You see, when he left us in 1902, my father didn’t have enough money to pay for both his passport and the ship’s passage; so a women with three children paid him to use our names and traveled as if they were Bluma, Sheyna, Golde, and Tzipke Mabovitch. This meant that when it was time for us to immigrate, we didn’t have passports to use! We left Russia with false papers, sneaking across the border to Poland. I was eight years old and I had to pretend to be five (luckily I was small for my age) and Tzipke had to pretend to be with a different family. We took a train to Vienna, Austria, and then to Antwerp, Belgium where we boarded a boat and could finally use our own names again. It was not a pleasure trip, that fourteen day journey aboard the ship. Crammed into a dark, stuffy cabin with four other people, we spent the nights on sheetless bunks and most of the days standing in line for food that was ladled out to us as though we were cattle. Mother, Sheyna and Tzipke were seasick most of the time, but I felt well and can remember staring at the sea for hours, wondering what Milwaukee would be like.

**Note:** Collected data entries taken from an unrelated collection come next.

-- ==== Sys2Proof/Machine/Flags.lean ====
section
/-! DEFINITION. The flags and read-only registers that are derived from other state: BUSY,
SLOT_VALID, FRAME_HANDLE and the STATUS word. -/

namespace Sys2Proof.Machine

/-- The state codes with BUSY = 1: 0x1 to 0xB (R34, R105, C8). -/
def busyState (f : Fsm) : Bool :=
  match f with
  | .idle | .done | .failed | .closed | .reserved => false
  | .validating | .allocating | .rowBegin | .hextetSelect | .word1 | .word2 | .word3 | .word4
  | .merge | .rowEnd | .completing => true

/-- STATUS.BUSY (R34). -/
def busy (s : State) : Bool := busyState s.fsm

/-- STATUS.SLOT_VALID (R34, R47). -/
def slotValid (s : State) : Bool := s.slot.isSome

/-- FRAME_HANDLE (R41, R47). -/
def frameHandle (s : State) : Word :=
  match s.slot with
  | some f => f.handle
  | none => 0x00000000#32

/-- A flag as bit `n` of a u32. -/
def flagBit (b : Bool) (n : Nat) : Word := (BitVec.ofBool b).setWidth 32 <<< n

/-- The STATUS word (R34, R133). -/
def statusWord (s : State) : Word :=
  s.fsm.code.setWidth 32 ||| flagBit (busy s) 4 ||| flagBit s.gotFrame 5 ||| flagBit s.keyFrame 6
    ||| flagBit (slotValid s) 7 ||| s.cause.code.setWidth 32 <<< 8

end Sys2Proof.Machine
end

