-- ==== Sys2Proof/Machine/Commands.lean ====
section
/-! DEFINITION. The meanings of the two commands (CMD rows of the opcode table). -/

namespace Sys2Proof.Machine

/-- DECODE (R137, R140, R144). -/
def execDecode (s : State) : Result := issueDecode s

/-- SHUTDOWN (R137, R144, R146). -/
def execShutdown (s : State) : Result := issueShutdown s

end Sys2Proof.Machine
end

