/-- A draw of a listed OK that the contract does not allow counts as FAIL (log 7). -/
theorem drawAnswer_unlawful {s : State} {h : Word} {rest : List PoolAnswer}
    (hl : s.answers = .ok h :: rest) (hn : h = 0#32 ∨ h ∈ liveHandles s) :
    drawAnswer s = (.fail, { s with answers := rest }) := by
  simp [drawAnswer, hl, lawfulAnswer, hn]

theorem releaseSlot_some {s : State} {f : Frame} (h : s.slot = some f) :
    releaseSlot s = { s with slot := none, history := s.history ++ [.release f.handle] } := by
  simp [releaseSlot, h]

theorem releaseSlot_none {s : State} (h : s.slot = none) : releaseSlot s = s := by
  simp [releaseSlot, h]

/-! Commands and registers. -/

/-- A DECODE that answers was accepted, and started a decode (R137, R140). -/
theorem issueDecode_next {s t : State} (h : issueDecode s = .next t) :
    (s.fsm = .idle ∨ s.fsm = .done ∨ s.fsm = .failed) ∧ s.wrW ∧ s.wrH ∧ s.wrL ∧
      s.pktLen.toNat ≤ s.pktCap ∧ t = { acceptCommand s with fsm := .validating } := by
  unfold issueDecode at h
  split at h
  · cases h
  · rename_i hb
    have key : ∀ u, startDecode u = .next t → u.wrW ∧ u.wrH ∧ u.wrL ∧ u.pktLen.toNat ≤ u.pktCap ∧
        t = { u with fsm := .validating } := by
      intro u hu
      unfold startDecode at hu
      split at hu
      · rename_i hw
        split at hu
        · cases hu
        · cases hu
          simp only [Bool.and_eq_true] at hw
          exact ⟨hw.1.1, hw.1.2, hw.2, by omega, rfl⟩
      · cases hu
    cases hf : s.fsm <;> simp only [hf, busy, busyState, not_true] at h hb <;>
      first | exact ⟨by simp, key _ h⟩ | cases h

/-- A SHUTDOWN that answers had no effect in CLOSED, or closed the block (R137, R146). -/
theorem issueShutdown_next {s t : State} (h : issueShutdown s = .next t) :
    (s.fsm = .closed ∧ t = s) ∨
      ((s.fsm = .idle ∨ s.fsm = .done ∨ s.fsm = .failed) ∧ t = closeBlock (acceptCommand s)) := by
  unfold issueShutdown at h
  split at h
  · cases h
  · rename_i hb
    cases hf : s.fsm <;> simp only [hf, busy, busyState, not_true] at h hb <;> cases h <;> simp

/-- A command that answers is DECODE or SHUTDOWN (R137). -/
theorem issueCommand_next {v : Word} {s t : State} (h : issueCommand v s = .next t) :
    issueDecode s = .next t ∨ issueShutdown s = .next t := by
  unfold issueCommand at h
  split at h
  · cases h
  · split at h
    · cases h
    · exact .inl h
    · exact .inr h

/-- A register write that answers: a configuration register and its mark, or a command (R132). -/
theorem writeReg_next {r : Option Reg} {v : Word} {s t : State} (h : writeReg r v s = .next t) :
    issueDecode s = .next t ∨ issueShutdown s = .next t ∨
      t = { s with width := v, wrW := true } ∨ t = { s with height := v, wrH := true } ∨
      t = { s with tag := v, wrT := true } ∨ t = { s with pktLen := v, wrL := true } := by
  cases r with
  | none => cases h
  | some r =>
    cases r <;> simp only [writeReg] at h
    case cmd =>
      rcases issueCommand_next h with h | h
      · exact .inl h
      · exact .inr (.inl h)
    all_goals cases h
    all_goals simp

/-- A register read that answers only hands data to the host (R78, R133). -/
theorem readReg_next {r : Option Reg} {s t : State} (h : readReg r s = .next t) :
    ∃ v, t = respond (.word v) s := by
  cases r with
  | none => cases h
  | some r =>
    cases r <;> simp only [readReg, readConfig] at h
    case width | height | tag | pktLen =>
      split at h
      · cases h; exact ⟨_, rfl⟩
      · cases h
    all_goals (cases h; exact ⟨_, rfl⟩)

end Sys2Proof.Machine
end

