/-- A word step, by its state code and its planes (R185 to R188). -/
theorem wordStep_respond {f : Fsm} {pa pb pc : Plane} {k : State → State}
    (hrow : WordRow f pa pb pc k) (s : State) :
    wordStep pa pb pc k (respond d s) = withResponse d (wordStep pa pb pc k s) := by
  have last (t : State) : .next (k (respond d t)) = withResponse d (.next (k t)) := by
    cases hrow with
    | word4 => rw [endHextet_respond, withResponse_next]
    | _ => rfl
  refine ite_withResponse rfl (ite_withResponse ?_ rfl)
  rw [respond_src, readLe32_respond]
  exact andThen_withResponse (writeSample_respond d pa _ { (readLe32 s s.src.toNat).2 with
      src := (readLe32 s s.src.toNat).2.src + 4 }) fun t =>
    andThen_withResponse (writeSample_respond d pb _ t) fun t =>
    andThen_withResponse (writeSample_respond d pc _ t) last

theorem validate_respond (s : State) :
    execValidate (respond d s) = withResponse d (execValidate s) :=
  ite_withResponse rfl (ite_withResponse rfl rfl)

theorem releaseSlot_respond (s : State) :
    releaseSlot (respond d s) = respond d (releaseSlot s) := by
  simp only [releaseSlot_eq]
  rfl

theorem drawAnswer_respond (s : State) :
    drawAnswer (respond d s) = ((drawAnswer s).1, respond d (drawAnswer s).2) := by
  unfold drawAnswer
  rw [respond_answers]
  cases s.answers <;> rfl

theorem acquireFrame_respond (s : State) :
    acquireFrame (respond d s) = respond d (acquireFrame s) := by
  unfold acquireFrame
  rw [releaseSlot_respond, drawAnswer_respond]
  cases (drawAnswer (releaseSlot s)).1 <;> rfl

theorem hextetSelect_respond (s : State) :
    execHextetSelect (respond d s) = withResponse d (execHextetSelect s) :=
  ite_withResponse (ite_withResponse rfl rfl) rfl

theorem mergeBack_respond (s : State) :
    execMergeBack (respond d s) = withResponse d (execMergeBack s) := by
  refine ite_withResponse (ite_withResponse ?_ rfl) rfl
  exact andThen_withResponse (copySamples_respond d .y _ _ _ s) fun t =>
    andThen_withResponse (copySamples_respond d .u _ _ _ t) fun t =>
    andThen_withResponse (copySamples_respond d .v _ _ _ t) fun _ => rfl

/-- Read data handed over before an engine step stands at the end of the data after it (R78). -/
theorem engineStep_respond {i : Instr} (hi : isEngineStep i = true) (s : State) :
    exec i (respond d s) = withResponse d (exec i s) := by
  cases i with
  | validate => exact validate_respond d s
  | acquire => exact congrArg Host.Outcome.next (acquireFrame_respond d s)
  | rowBegin | rowEnd | complete | reservedFsm => rfl
  | hextetSelect => exact hextetSelect_respond d s
  | unpackW1 => exact wordStep_respond d .word1 s
  | unpackW2 => exact wordStep_respond d .word2 s
  | unpackW3 => exact wordStep_respond d .word3 s
  | unpackW4 => exact wordStep_respond d .word4 s
  | mergeBack => exact mergeBack_respond d s
  | _ => cases hi

end

/-- A read of STATUS, CONSUMED or FRAME_HANDLE completes in every state and only hands over its data
(R131, R133). -/
theorem regRead_allowed (s : State) {off : Word}
    (h : off = 0x04#32 ∨ off = 0x18#32 ∨ off = 0x1C#32) :
    ∃ v, exec (.regRead off) s = .next (respond (.word v) s) := by
  rcases h with rfl | rfl | rfl
  · exact ⟨_, regRead_readable s (r := .status) rfl⟩
  · exact ⟨_, regRead_readable s (r := .consumed) rfl⟩
  · exact ⟨_, regRead_readable s (r := .frameHandle) rfl⟩

/-- Settles O11: no part of an engine step looks at the list of read data. -/
theorem engineStepsDoNotSeeHostReads : Obligations.EngineStepsDoNotSeeHostReads := by
  intro s i hi
  refine ⟨fun d => engineStep_respond d hi s, fun off _ hoff => ?_⟩
  obtain ⟨v, hread⟩ := regRead_allowed s hoff
  exact ⟨_, .word v, hread, engineStep_respond _ hi s⟩

end Sys2Proof.Machine
end

section
/-! PROOF. What a step fetches, by the turn, the program and the state code (R105, R112, R131). -/

namespace Sys2Proof.Machine

open Sys2Proof.Safety

theorem engineReady_of_ok {s : State} {i : Instr} (h : decode (.fsm s.fsm.code) = .ok i) :
    engineReady s = true := by
  rw [engineReady, h]; rfl

theorem engineReady_of_error {s : State} {e : DecodeError}
    (h : decode (.fsm s.fsm.code) = .error e) : engineReady s = false := by
  rw [engineReady, h]; rfl

/-- The engine moves when it has a step and the host has not the turn or nothing to do (R131). -/
theorem nextAgent_engine {s : State} (hready : engineReady s = true)
    (h : s.sched.head? ≠ some .host ∨ s.program = []) : nextAgent s = some .engine := by
  unfold nextAgent
  split
  · next hs =>
    have hp : s.program = [] := h.resolve_left (by simp [hs])
    simp [hostReady, hp, hready]
  · simp [hready]
  · simp [hready]

/-- The host moves when it has an operation and has the turn or the engine rests (R131). -/
theorem nextAgent_host {s : State} {item : HostItem} {rest : List HostItem}
    (hp : s.program = item :: rest) (h : s.sched.head? = some .host ∨ engineReady s = false) :
    nextAgent s = some .host := by
  have hhost : hostReady s = true := by simp [hostReady, hp]
  unfold nextAgent
  split
  · simp [hhost]
  · next hs => simp [hhost, h.resolve_left (by simp [hs])]
  · next hs => simp [hhost, h.resolve_left (by simp [hs])]

theorem nextAgent_none {s : State} (hp : s.program = []) (he : engineReady s = false) :
    nextAgent s = none := by
  have hhost : hostReady s = false := by simp [hostReady, hp]
  unfold nextAgent
  split <;> simp [hhost, he]

/-- The engine's step is fetched in the state with the turn used up (R105). -/
theorem fetch_engine {s : State} {i : Instr} (hd : decode (.fsm s.fsm.code) = .ok i)
    (h : s.sched.head? ≠ some .host ∨ s.program = []) : fetch s = .run i (useTurn s) := by
  simp only [fetch, nextAgent_engine (engineReady_of_ok hd) h, fetchEngine, useTurn_fsm, hd]

/-- The host has the turn, or the engine rests. -/
def HostTurn (s : State) : Prop :=
  s.sched.head? = some .host ∨ ∃ e, decode (.fsm s.fsm.code) = .error e

theorem fetch_host {s : State} {item : HostItem} {rest : List HostItem}
    (hp : s.program = item :: rest) (h : HostTurn s) : fetch s = fetchHost (useTurn s) := by
  have hturn : s.sched.head? = some .host ∨ engineReady s = false :=
    h.imp_right fun ⟨_, he⟩ => engineReady_of_error he
  simp only [fetch, nextAgent_host hp hturn]

theorem popProgram_eq {s : State} {item : HostItem} {rest : List HostItem}
    (hp : s.program = item :: rest) : popProgram s = { s with program := rest } := by
  rw [popProgram, hp]; rfl

/-- A bus operation that decodes is run with the turn and its entry used up (R110). -/
theorem fetchHost_op {s : State} {o : BusOp} {rest : List HostItem} {i : Instr}
    (hp : s.program = .op o :: rest) (hd : decode (.bus o) = .ok i) :
    fetchHost s = .run i { s with program := rest } := by
  simp only [fetchHost, hp, hd, popProgram_eq hp]

theorem fetchHost_reject {s : State} {o : BusOp} {rest : List HostItem} {d : DecodeError}
    (hp : s.program = .op o :: rest) (hd : decode (.bus o) = .error d) :
    fetchHost s = .reject (rejectBus s) := by
  simp only [fetchHost, hp, hd]

/-- One poll of `wait` reads STATUS, and uses up its entry only with BUSY = 0 (R112). -/
theorem fetchHost_wait {s : State} {rest : List HostItem} (hp : s.program = .wait :: rest) :
    fetchHost s = .run (.regRead Reg.status.offset)
      { s with program := if busy s then s.program else rest } := by
  have hbit : (statusWord s).getLsbD 4 = busy s := by
    rw [getLsbD_statusWord_flag s (by decide) (by decide)]
    simp
  simp only [fetchHost, hp, hbit, popProgram_eq hp]
  cases busy s with
  | true => simp only [if_true, ← hp]
  | false => rfl

/-- Settles O48, by who moves and what the next entry of the program is. -/
theorem stepRunsTheFetchedOperation : Obligations.StepRunsTheFetchedOperation := by
  intro s
  refine ⟨fun i hd h => ?_, fun o rest i hp hd h => ?_, fun o rest d hp hd h => ?_,
    fun rest hp h => ?_, fun e hp he => ?_⟩
  · simp only [step, fetch_engine hd h]
    rfl
  · simp only [step, fetch_host hp h, fetchHost_op (s := useTurn s) hp hd]
    rfl
  · simp only [step, fetch_host hp h, fetchHost_reject (s := useTurn s) hp hd]
    rfl
  · simp only [step, fetch_host hp h, fetchHost_wait (s := useTurn s) hp]
    exact regRead_readable _ (r := .status) rfl
  · simp only [step, fetch, nextAgent_none hp (engineReady_of_error he)]

end Sys2Proof.Machine
end

section
/-! PROOF. Validation of a packet, and the release and acquire of a frame (R160, R162, R168). -/

namespace Sys2Proof.Machine

open Sys2Proof.Safety

/-! VALIDATE, by what it finds (R160). -/

theorem execValidate_badGeometry {s : State} (h : widthOf s ≤ 1 ∨ heightOf s ≤ 0) :
    execValidate s = .next (raiseFail .invalidGeometry s) := if_pos h

/-- With a good geometry VALIDATE writes S and then checks the packet's length (R160, R163). -/
theorem execValidate_goodGeometry {s : State} (hw : 1 < widthOf s) (hh : 0 < heightOf s) :
    execValidate s =
      if lengthOf s < heightOf s * rowStride (widthOf s) then
        .next (raiseFail .truncatedPacket { s with stride := rowStride (widthOf s) })
      else .next { s with stride := rowStride (widthOf s), fsm := .allocating } :=
  if_neg (by omega)

/-- Settles O13: VALIDATE checks the geometry, then the length against the stride it has written. -/
theorem validateChecksGeometryThenLength : Obligations.ValidateChecksGeometryThenLength := by
  intro s
  refine ⟨execValidate_badGeometry, fun hw hh => ⟨fun hlen => ?_, fun hlen => ?_⟩⟩
  · exact (execValidate_goodGeometry hw hh).trans (if_pos hlen)
  · exact (execValidate_goodGeometry hw hh).trans (if_neg (not_lt.mpr hlen))

/-! ACQUIRE, by the pool's answer (R162). -/

/-- Once the slot is released, the live handles are the dropped ones (R168, R169). -/
theorem liveHandles_releaseSlot (s : State) : liveHandles (releaseSlot s) = s.dropped := by
  rw [liveHandles, heldHandles_releaseSlot, List.append_nil, releaseSlot_eq]

theorem releaseSlot_answers (s : State) : (releaseSlot s).answers = s.answers := by
  rw [releaseSlot_eq]

/-- ACQUIRE with a listed answer that counts as FAIL (R162). -/
theorem acquireFrame_fail {s : State} {rest : List PoolAnswer}
    (h : drawAnswer (releaseSlot s) = (.fail, { releaseSlot s with answers := rest })) :
    acquireFrame s =
      { s with
        slot := none
        history := s.history ++ releaseEvents s ++ [.acquire (widthOf s) (heightOf s) .fail]
        answers := rest, cause := .allocFailed, fsm := .failed } := by
  rw [acquireFrame, h, releaseSlot_eq]
  rfl

/-- ACQUIRE with a listed handle that the contract allows (R162). -/
theorem acquireFrame_ok {s : State} {h : Word} {rest : List PoolAnswer}
    (hd : drawAnswer (releaseSlot s) = (.ok h, { releaseSlot s with answers := rest })) :
    acquireFrame s =
      { s with
        slot := some (newFrame h (widthOf s) (heightOf s) s.draws)
        history := s.history ++ releaseEvents s ++ [.acquire (widthOf s) (heightOf s) (.ok h)]
        answers := rest, draws := s.draws + 1, row := 0, fsm := .rowBegin } := by
  rw [acquireFrame, hd, releaseSlot_eq]
  rfl

/-- A draw of a listed FAIL (R168). -/
theorem drawAnswer_listedFail {s : State} {rest : List PoolAnswer}
    (hl : s.answers = .fail :: rest) : drawAnswer s = (.fail, { s with answers := rest }) := by
  simp [drawAnswer, hl, lawfulAnswer]

/-- Settles O14: the draw is made once the slot is released, so a handle is refused only if it is
zero or was dropped. -/
theorem acquireReleasesThenTakesTheAnswer : Obligations.AcquireReleasesThenTakesTheAnswer := by
  intro s a rest hl
  rw [← releaseSlot_answers] at hl
  constructor
  · rintro rfl
    exact congrArg _ (acquireFrame_fail (drawAnswer_listedFail hl))
  · rintro h rfl h0 hn
    rw [← liveHandles_releaseSlot] at hn
    exact ⟨newFrame h (widthOf s) (heightOf s) s.draws, s.draws + 1,
      congrArg _ (acquireFrame_ok (drawAnswer_listed hl h0 hn)), rfl, rfl, rfl, rfl, rfl, rfl⟩

/-- Settles O15: a free draw made lawful is FAIL or names a handle that is not live; an OK that the
contract does not allow is drawn as FAIL. -/
theorem acquireCompletesOnAnyDraw : Obligations.AcquireCompletesOnAnyDraw := by
  intro s
  refine ⟨fun hl => ?_, fun h rest hl hn => ?_⟩
  · have htail : s.answers.tail = s.answers := by rw [hl, List.tail_nil]
    obtain ⟨d, e | ⟨h, h0, hn, e⟩⟩ := acquireFrame_spec s <;> rw [htail] at e
    · exact ⟨d, .inl (congrArg _ e)⟩
    · exact ⟨d + 1, .inr ⟨newFrame h (widthOf s) (heightOf s) d, h0, hn, rfl, rfl, rfl, rfl, rfl,
        congrArg _ e⟩⟩
  · rw [← releaseSlot_answers] at hl
    rw [← liveHandles_releaseSlot] at hn
    exact congrArg _ (acquireFrame_fail (drawAnswer_unlawful hl hn))

end Sys2Proof.Machine
end

section
/-! PROOF. The pool history stays in order: a release is of the frame in the slot, an acquire of a
handle that is not live (R168, R169). -/

namespace Sys2Proof.Machine

open Sys2Proof.Safety

/-- The invariant speaks of the history and the live handles alone. -/
theorem ownershipInv_congr {s t : State} (hs : OwnershipInv s) (hhist : t.history = s.history)
    (hlive : liveHandles t = liveHandles s) : OwnershipInv t := by
  rw [OwnershipInv, hhist, hlive]
  exact hs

We landed in Quebec and took a train to Chicago and then on to Milwaukee. When we arrived, I saw father for the first time in four years. He looked like a whole new person— dressed differently with a clean shaven face. This was not my only new experience in my new city. Our first stop was to Schuster’s Department Store, where Father set about trying to Americanize us as quickly as possible. While I was thrilled by my new dress, Sheyna was not as enthusiastic. She had been wearing black in mourning for two years, since the death of Theodore Herzl. This became the first of many fights between father and Sheyna. In general, I thought Milwaukee was wonderful. Everything looked so colorful and bright, and I stood for hours staring at the traffic and the people. The automobile in which my father had fetched us from the train was the first I had ever ridden in, and I was fascinated by what seemed like the endless procession of cars, trolleys and shiny bicycles on the street.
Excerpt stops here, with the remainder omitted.